Example Computer System

[0163]FIG. 20 is a block diagram illustrating an example computer system that implements some or all of the techniques described herein, according to some embodiments.

[0164]FIG. 20 illustrates exemplary computer system 2000 usable to implement the distributed database connectivity system as described above with reference to FIGS. 1-19B. In different embodiments, computer system 2000 may be any of various types of devices, including, but not limited to, a network computer, a mobile device, a consumer device, application server, storage device, a peripheral device such as a switch, modem, router, or in general any type of computing or electronic device.

[0165]Various embodiments of program instructions for a distributed database connectivity system, as described herein, may be executed in one or more computer systems 2000, which may interact with various other devices. Note that any component, action, or functionality described above with respect to FIGS. 1-19B may be implemented on one or more computers configured as computer system 2000 of FIG. 20, according to various embodiments. In the illustrated embodiment, computer system 2000 includes one or more processors 2010 coupled to a system memory 2020 via an input/output (I/O) interface 2040. Computer system 2000 further includes a network interface 2050 coupled to I/O interface 2040, and one or more input/output devices 2060. In some cases, it is contemplated that embodiments may be implemented using a single instance of computer system 2000, while in other embodiments multiple such computer systems, or multiple nodes making up computer system 2000, may be configured to host different portions or instances program instructions as described above for various embodiments. For example, in one embodiment some elements of the program instructions may be implemented via one or more nodes of computer system 2000 that are distinct from those nodes implementing other elements.

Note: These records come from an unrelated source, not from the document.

-- ==== Sys2Proof/Machine/Count.lean ====
section
/-!
DEFINITION. The Philox evaluator (R178), event selections and their freeze (R485, R489), and precise samples (R491 to
R493).
-/

namespace Sys2Proof.Machine

/-! ### The evaluator -/

/-- EV_GO (R178): ignored while an evaluation is in progress. -/
def evGo (s : State) : State :=
  if rd s pgRng R.RNG_STATUS_EV_BUSY = 1 then s
  else
    let k := rd s pgRng R.RNG_EV_KEY
    let c (n : Nat) : Nat := rdi s pgRng R.RNG_EV_CTR n
    let w := philox (k % 2 ^ 32) (k / 2 ^ 32 % 2 ^ 32) (c 0) (c 1) (c 2) (c 3)
    wr pgRng R.RNG_STATUS_EV_BUSY 1 { s with evOut := (List.range 4).foldl (fun a i => a + philoxPick w i * 2 ^ (32 * i)) 0 }

/-- EV_GO (R178). -/
def execEvGo (p : Path) (s : State) : Host.Outcome State Fault Refusal := .next (access p pgRng evGo s)

/-- EV_COMPLETE (R178): EV_OUT loads. -/
def evComplete (s : State) : State :=
  if rd s pgRng R.RNG_STATUS_EV_BUSY = 0 then s
  else wr pgRng R.RNG_STATUS_EV_BUSY 0 (foldUpTo 4 (fun i t => wri pgRng R.RNG_EV_OUT i (bitsOf s.evOut (32 * i) 32) t) s)

/-- EV_COMPLETE (R178). -/
def execEvComplete (s : State) : Host.Outcome State Fault Refusal := .next (evComplete s)

/-! ### Event selections -/

/-- What a write of a PERF register does besides (R485, R489): a selection that applies on acceptance zeroes its
counter; FREEZE is in effect at once. -/
def perfHook (p : Page) (b : Nat) (s : State) : State :=
  if b = 0x10 then wr p R.PERF_STATUS_FROZEN (rd s p R.PERF_CTRL_FREEZE) s
  else if 0x100 ≤ b ∧ b < 0x140 then zeroCounter p R.PERF_EVT_CNT ((b - 0x100) / 4) s
  else s

/-- A write of event selection `i` of a page (R484, R485): applied on acceptance on a PERF page, held for the boundary
on the others. -/
def writeSel (g : Page) (i v : Nat) (s : State) : State :=
  match counterRows g.cls with
  | some (sel, _, n) =>
    if i < n then writeReg (fun p b _ t => if p.cls = .perf then perfHook p b t else t) (headPage g) (sel.off + 4 * i) v (2 ^ 32 - 1) s else s
  | none => s

/-- EVT_SEL (R485). -/
def execEvtSel (p : Path) (g : Page) (i : Nat) (v : Word) (s : State) : Host.Outcome State Fault Refusal :=
  .next (access p g (writeSel g i v.toNat) s)

/-- FREEZE (R489): every counter of the PERF page stops, or counts again. -/
def freeze (g : Page) (on : Bool) (s : State) : State :=
  if g.cls = .perf then writeReg (fun p b _ t => perfHook p b t) g 0x10 (b2n on) 1 s else s

/-- FREEZE (R489). -/
def execFreeze (p : Path) (g : Page) (on : Bool) (s : State) : Host.Outcome State Fault Refusal := .next (access p g (freeze g on) s)

/-! ### Samples -/

/-- The records of a die's sample ring (R496). -/
def smpRing (s : State) (p : Page) : Nat := 2 ^ clampNat 4 24 (rd s p R.SAMPLE_BUF_LOG2N)

/-- Whether the sample ring is 64-byte aligned in sections that no polder owns (R493). -/
def smpRingOk (s : State) (p : Page) : Bool :=
  let a := rd s p R.SAMPLE_BUF_BASE
  let z := a + 64 * smpRing s p
  a % 64 == 0 && decide (z ≤ 2 ^ 39) &&
    (List.range ((z - 1) / 2 ^ 30 + 1 - a / 2 ^ 30)).all (fun i => s.polTab.all (fun e => !polderSect s e.1 (a / 2 ^ 30 + i)))

/-- What a write of a SAMPLE register does besides (R493, R496): EN is checked as it becomes 1; a TAIL that makes room
ends FULL. -/
def sampleHook (p : Page) (b : Nat) (s : State) : State :=
  if b = 0x10 then
    if rd s p R.SAMPLE_CTRL_EN = 0 then wr p R.SAMPLE_STATUS_ACTIVE 0 s
    else if rd s p R.SAMPLE_STATUS_ACTIVE = 1 then s
    else if smpRingOk s p then { wr p R.SAMPLE_STATUS_ACTIVE 1 s with smpSeq := mapSet 0 s.smpSeq p.inst 0 }
    else recordErr p 0 none (wr p R.SAMPLE_CTRL_EN 0 s)
  else if b = 0x128 ∧ (rd s p R.SAMPLE_HEAD + 2 ^ 64 - rd s p R.SAMPLE_TAIL) % 2 ^ 64 < smpRing s p then wr p R.SAMPLE_STATUS_FULL 0 s
  else s

/-- SAMPLE_ENABLE (R493): a write of SAMPLE.CTRL. -/
def execSampleEnable (p : Path) (d : DieIx) (v : Word) (s : State) : Host.Outcome State Fault Refusal :=
  .next (access p (pgSample d) (writeReg (fun g b _ t => sampleHook g b t) (pgSample d) 0x10 v.toNat (2 ^ 32 - 1)) s)

/-- Whether the retirement is one that the sampler of the die takes (R491). -/
def smpEligible (s : State) (d : Nat) (x : SampleInput) : Bool :=
  let p := pgSample d
  rd s p R.SAMPLE_CTRL_EN == 1 && dieOfCore x.core == d &&
    bitSet (rd s p R.SAMPLE_BLOCK_MASK) (x.core.val / 128 % 32 / 8 * 8 + x.core.val % 64 / 8) &&
    bitSet (rd s p R.SAMPLE_CLASS_MASK) (wClass x.word) &&
    (rd s p R.SAMPLE_CTRL_CTX_EN == 0 || (coreOf s x.core).ctx == some (rd s p R.SAMPLE_CTRL_CONTEXT))

/-- The eight words of a record (R492). -/
def smpWords (s : State) (x : SampleInput) (seq : Nat) : List Nat :=
  let k := coreOf s x.core
  let r := regionOfCore x.core
  [tickOf s,
   x.core.val + x.pc % 2 ^ 12 * 2 ^ 13 + k.ctx.getD 0 % 64 * 2 ^ 25 + (match coreStep k with | some t => 2 ^ 31 + t % 2 ^ 32 * 2 ^ 32 | none => 0),
   x.word.toNat,
   x.mb % 2 ^ 20 + k.cur.getD 0 % 4 * 2 ^ 20 + min x.latency (2 ^ 24 - 1) * 2 ^ 22 + x.cause % 2 ^ 7 * 2 ^ 46,
   x.addr % 2 ^ 48,
   k.g % 8 + rd s (pgSluice r) R.SLUICE_STATUS_ADMIT % 128 * 2 ^ 3 + rdi s pgPwr R.PWR_VSET (dieOfCore x.core) * 2 ^ 10 +
     wrapInt 16 (regionTemp s r) * 2 ^ 20,
   seq, x.held % 2 ^ 32]

/-- SAMPLE_TAKE (R491 to R493): one sample per die and local tick, a later one of that tick is skipped; a full ring
keeps its records, or loses its oldest. -/
def sampleTake (d : Nat) (x : SampleInput) (s : State) : State :=
  let p := pgSample d
  if !smpEligible s d x then s
  else if mapFind s.smpTick d = some (tickOf s) then bumpSat p R.SAMPLE_SKIPPED 1 s
  else
    let seq := mapGet 0 s.smpSeq d + 1
    let s1 := { s with smpTick := mapPut s.smpTick d (tickOf s), smpSeq := mapSet 0 s.smpSeq d seq }
    let h := rd s p R.SAMPLE_HEAD
    let full := decide (smpRing s p ≤ (h + 2 ^ 64 - rd s p R.SAMPLE_TAIL) % 2 ^ 64)
    if full && rd s p R.SAMPLE_CTRL_OVERWRITE == 0 then bumpSat p R.SAMPLE_LOST 1 (wr p R.SAMPLE_STATUS_FULL 1 s1)
    else
      let s2 := if full then bumpSat p R.SAMPLE_LOST 1 s1 else s1
      bump p R.SAMPLE_HEAD 1 (dramWrite (rd s p R.SAMPLE_BUF_BASE + h % smpRing s p * 64) ((smpWords s x seq).flatMap (fun w => bytesOf 8 w)) false s2)

/-- SAMPLE_TAKE (R491). -/
def execSampleTake (d : DieIx) (smp : SampleInput) (s : State) : Host.Outcome State Fault Refusal := .next (sampleTake d smp s)

end Sys2Proof.Machine
end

[0166]In some embodiments, computer system 2000 may be implemented as a system on a chip (SoC). For example, in some embodiments, processors 2010, memory 2020, I/O interface 2040 (e.g., a fabric), etc. may be implemented in a single SoC comprising multiple components integrated into a single chip. For example, a SoC may include multiple CPU cores, a multi-core GPU, a multi-core neural engine, cache, one or more memories, etc. integrated into a single chip. In some embodiments, an SoC embodiment may implement a reduced instruction set computing (RISC) architecture, or any other suitable architecture.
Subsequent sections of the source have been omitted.